Copyright 2010, ACK for Gene Notes

Thursday, March 25, 2010

This is Really FUN!

Reading Karen's post over at Genealogy Frame of Mind - Winstead Wednesday and I will admit I never got beyond the second line. Why? Because the name Eudaley popped out at me. I had seen that name somewhere, recently. For the last couple of weeks I worked on some Chinns who lived mostly in Ohio county, Kentucky and one - Elijah Rodney Chinn married a Mary Eudaley. You have to admit it is not a common name. Karen and I both got to work and sure enough my Chinn married one of her hubby's relatives!

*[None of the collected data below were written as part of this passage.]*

/-- The management firmware restarts (R420, R426): sessions close, the slot is chosen; an image below sys_epoch leaves the fabric first. -/
def State.startRestart (s : State) : State :=
  let s1 := (s.closeWhere fun _ => true).chooseSlot
  let img := match s1.boot.trySlot with | some a => s1.boot.fwImg[slotIdx a] | none => none
  let below := match img with | some i => s1.fab.joined && decide (i.epoch < s1.fab.sysEpoch) | none => false
  let s2 := if below then s1.broadcast 8 2 (s1.memberMsg 2) else s1
  ({ s2 with live := { s2.live with mgmtRestart := true, rejoin := below } } : State).clkSelect

/-! ## Draining (R34, R275, R419) -/

def State.markDrained (s : State) (r : Region) (ms : Nat) (done : Bool) : State :=
  s.setRegion r.idx { drained := true, since := s.now, returnMs := ms, done := done }

/-- A berth region drains (R419): berths on their grid run to the end of their period, the others are silent at once. -/
def State.drainBerths (s : State) (r : Region) (ms : Nat) : State × Bool :=
  let live := (regionBerths r).filter s.swapsLive
  let s1 := (s.forAll live fun a b => a.modLine b fun l => { l with draining := true }).markDrained r ms live.isEmpty
  let rest := (regionBerths r).filter fun b => !live.contains b
  (s1.forAll rest fun a b => (a.holdCtxs b).silence b, live.isEmpty)

/-- HR_LINK drains (R419): ports and links DOWN without a leave message, the host lost with cause 4. -/
def State.drainLinks (s : State) (ms : Nat) : State :=
  (((s.markDrained .link ms true).forAll allEth State.portDown).forAll allLinks State.linkDown).dropPcie 4

/-- REGION_DRAIN's effect (R34, R275). -/
def regionDrainEff (r : Req) (s : State) : Eff :=
  let ms := bitsAt r.body 16 16
  if r.body.length ≠ 4 then .done (.err .invalid) s
  else if bitsAt r.body 8 8 ≠ 0 then .done (.err .invalid (some 1)) s
  else match Region.ofCode (bitsAt r.body 0 8) with
    | none => .done (.err .range (some 0)) s
    | some .store | some .sec => .done (.err .denied) s
    | some g =>
      if s.drained g then .done (.err .busy) s
      else if 60000 < ms ∨ (g = .mgmt ∧ (ms < 900 ∨ 2000 < ms)) then .done (.err .range (some 2)) s
      else match g with
        | .switch => .run (.drain g) (s.markDrained g ms true)
        | .mgmt => .run (.drain g) ((s.markDrained g ms false).startRestart)
        | .link => .done {} (s.drainLinks ms)
        | _ =>
          let (s1, now_) := s.drainBerths g ms
          if now_ then .done {} s1 else .run (.drain g) s1

/-- The write locks of a drain: each domain of the region (R274). -/
def regionLocks (b : Bytes) : List Lock :=
  match Region.ofCode (bitsAt b 0 8) with | some g => (regionDoms g).map fun k => (Cls.power, k.val) | none => []

/-- REGION_DRAIN (R34, R275, R419). -/
def execRegionDrain (t : Nat) (r : Req) (s : State) : Host.Outcome State Fault Refusal :=
  .next ((s.at t).runLocked 0xB r (regionLocks r.body) (regionDrainEff r))

/-! ## Return (R419, R275, R35, R36, R420, R426) -/

/-- The region is no longer drained; a drain that still runs completes with the given answer. -/
def State.unmark (s : State) (g : Region) (x : Rsp) : State :=
  (s.setRegion g.idx {}).completeRun (fun k => k == .drain g) x

/-- A berth region returns (R419): domains that were turned off ramp up, the others listen and resume their grid. -/
def State.returnBerths (s : State) (g : Region) (x : Rsp) : State :=
  let s1 := (s.forAll (regionBerths g) fun a b => a.modLine b fun l => { l with draining := false }).unmark g x
  s1.forAll (regionBerths g) fun a b =>
    let k := berthDom b
    if a.domOn k then a.berthReturns b
    else if a.domSt k == .off && a.depsOn k && !a.domDieLost k && a.servingUc.isSome then a.startRamp k
    else a

/-- HR_LINK returns (R419): ports negotiate, links train, and after 3 s or more the device joins again. -/
def State.returnLinks (s : State) (x : Rsp) : State :=
  let long := decide (s.region[Region.link.idx].since + seconds 3 ≤ s.now)
  let s1 := (s.unmark .link x).forAll allEth State.startPort
  if s1.fab.joined && long then s1.startJoin s1.fab.addr s1.fab.dims else s1.forAll s1.usedLinks State.raiseLink

/-- HR_MGMT returns (R420, R36): loops at their fault current wait for a valid sample, channels settle, and the fabric is joined again
when R426 asks for it. -/
def State.returnMgmt (s : State) (x : Rsp) : State :=
  let wait := s.live.loopsFault
  let rejoin := s.live.rejoin
  let s0 : State := { s with live := { s.live with mgmtRestart := false, loopsFault := false, rejoin := false } }
  let s1 := if wait then s0.forAll (List.finRange 4) fun a j => a.modLoop j fun y => { y with waitValid := true } else s0
  let s2 := s1.forAll (List.finRange 16) fun a n => a.modSense n fun y =>
    { y with resetDue := true, badFine := y.badFine.map fun _ => s.now, badFast := y.badFast.map fun _ => s.now }
  let s3 := ((s2.unmark .mgmt x).clkSelect).servedOwn
  if rejoin then s3.startJoin s3.fab.addr s3.fab.dims else s3

/-- A region returns with the given answer to its drain. -/
def State.returnRegion (s : State) (g : Region) (x : Rsp) : State :=
  match g with
  | .switch => s.unmark g x
  | .link => s.returnLinks x
  | .mgmt => s.returnMgmt x
  | .store | .sec => s
  | _ => s.returnBerths g x

/-- REGION_RETURN's effect (R274, R419). -/
def regionReturnEff (r : Req) (s : State) : Eff :=
  if r.body.length ≠ 4 then .done (.err .invalid) s
  else if bitsAt r.body 8 24 ≠ 0 then .done (.err .invalid (some 1)) s
  else match Region.ofCode (bitsAt r.body 0 8) with
    | none => .done (.err .range (some 0)) s
    | some .mgmt => .done (.err .denied) s
    | some g =>
      if !s.drained g then .done (.err .stale) s
      else
        let s1 := s.returnRegion g {}
        if berthRegions.contains g && (regionDoms g).any fun k => s1.domSt k == .ramp || s1.dom[k].rampQueued then .run (.ret g) s1
        else .done {} s1

/-- REGION_RETURN (R419). The drain of HR_SWITCH that is still in progress holds that region's locks, so its return takes none. -/
def execRegionReturn (t : Nat) (r : Req) (s : State) : Host.Outcome State Fault Refusal :=
  .next ((s.at t).runLocked 0xC r (if bitsAt r.body 0 8 = 5 then [] else regionLocks r.body) (regionReturnEff r))

/-- REGION_AUTO_RETURN (R275): return_ms has expired; HR_MGMT returns no earlier than its restart ends. -/
def execRegionAutoReturn (t : Nat) (r : Region) (s0 : State) : Host.Outcome State Fault Refusal :=
  let s := s0.at t
  let x := s.region[r.idx]
  if x.drained && x.returnMs != 0 && decide (x.since + millis x.returnMs ≤ s.now) && (r != .mgmt || x.done) then .next (s.returnRegion r {})
  else .next s

/-- The longest drain (R34). -/
def longestDrain : Region → Option Nat | .switch => some (millis 200) | .mgmt => some (seconds 2) | _ => none

/-- SLIPWAY_TIMEOUT (R35, R420): HR_SEC returns the region with its previous configuration; the firmware starts again from the active slot. -/
def execSlipwayTimeout (t : Nat) (r : Region) (s0 : State) : Host.Outcome State Fault Refusal :=
  let s := s0.at t
  match longestDrain r with
  | none => .next s
  | some lim =>
    if s.drained r && decide (s.region[r.idx].since + lim ≤ s.now) then
      let s1 : State := if r = .mgmt then
          let a := match s.boot.dir with | some d => d.active | none => false
          { s with boot := { s.boot with fwSlot := a, trial := false, trySlot := none, nextSlot := none, running := (s.boot.fwImg[slotIdx a]).orElse fun _ => s.boot.running } }
        else s
      .next ((s1.returnRegion r (.err .timeout)).raise .slipwayTimeout 44 r.code)
    else .next s

/-! ## Mixed releases (R425) -/

/-- MIXED_RELEASE_LOG (R425): at 72 hours and every 24 hours after. -/
def execMixedReleaseLog (t : Nat) (s0 : State) : Host.Outcome State Fault Refusal :=
  let s := s0.at t
  match s.live.mixedSince with
  | none => .next s
  | some m =>
    let hours := (s.now - m) / seconds 3600
    if 72 + 24 * s.live.mixedLogs ≤ hours then
      .next ((({ s with live := { s.live with mixedLogs := s.live.mixedLogs + 1 } } : State).emit (.log hours)).raise .mixedRelease 0 hours)
    else .next s

end Sys2Proof.Machine
end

At this point, we exchange some pedigrees and I see another name on there - Tarpley. This is one of the surnames that connects to the Chinn line even further back and to what I consider the legitimate line of Rawleigh and Esther Ball Chinn. I descend from Rawleigh and his mistress, Margaret Ball Downman. Oh fun.

Now, what was I working on before?

Copyright 2010, ACK for Gene Notes

Wednesday, March 24, 2010

More Thoughts on the 2010 Census

My sort of tongue-in-cheek take on the 2010 census.

Did you wonder what the Census bureau is spending on the census? I've read anywhere from 11 to 14 BILLION dollars to count residents of the United States. I have no idea what the mailings are costing them, but so far I have received three:

1. Notice that the census would be arriving soon.
2. The census. Which I promptly filled out and mailed back.
3. The postcard reminding me to fill out and mail back.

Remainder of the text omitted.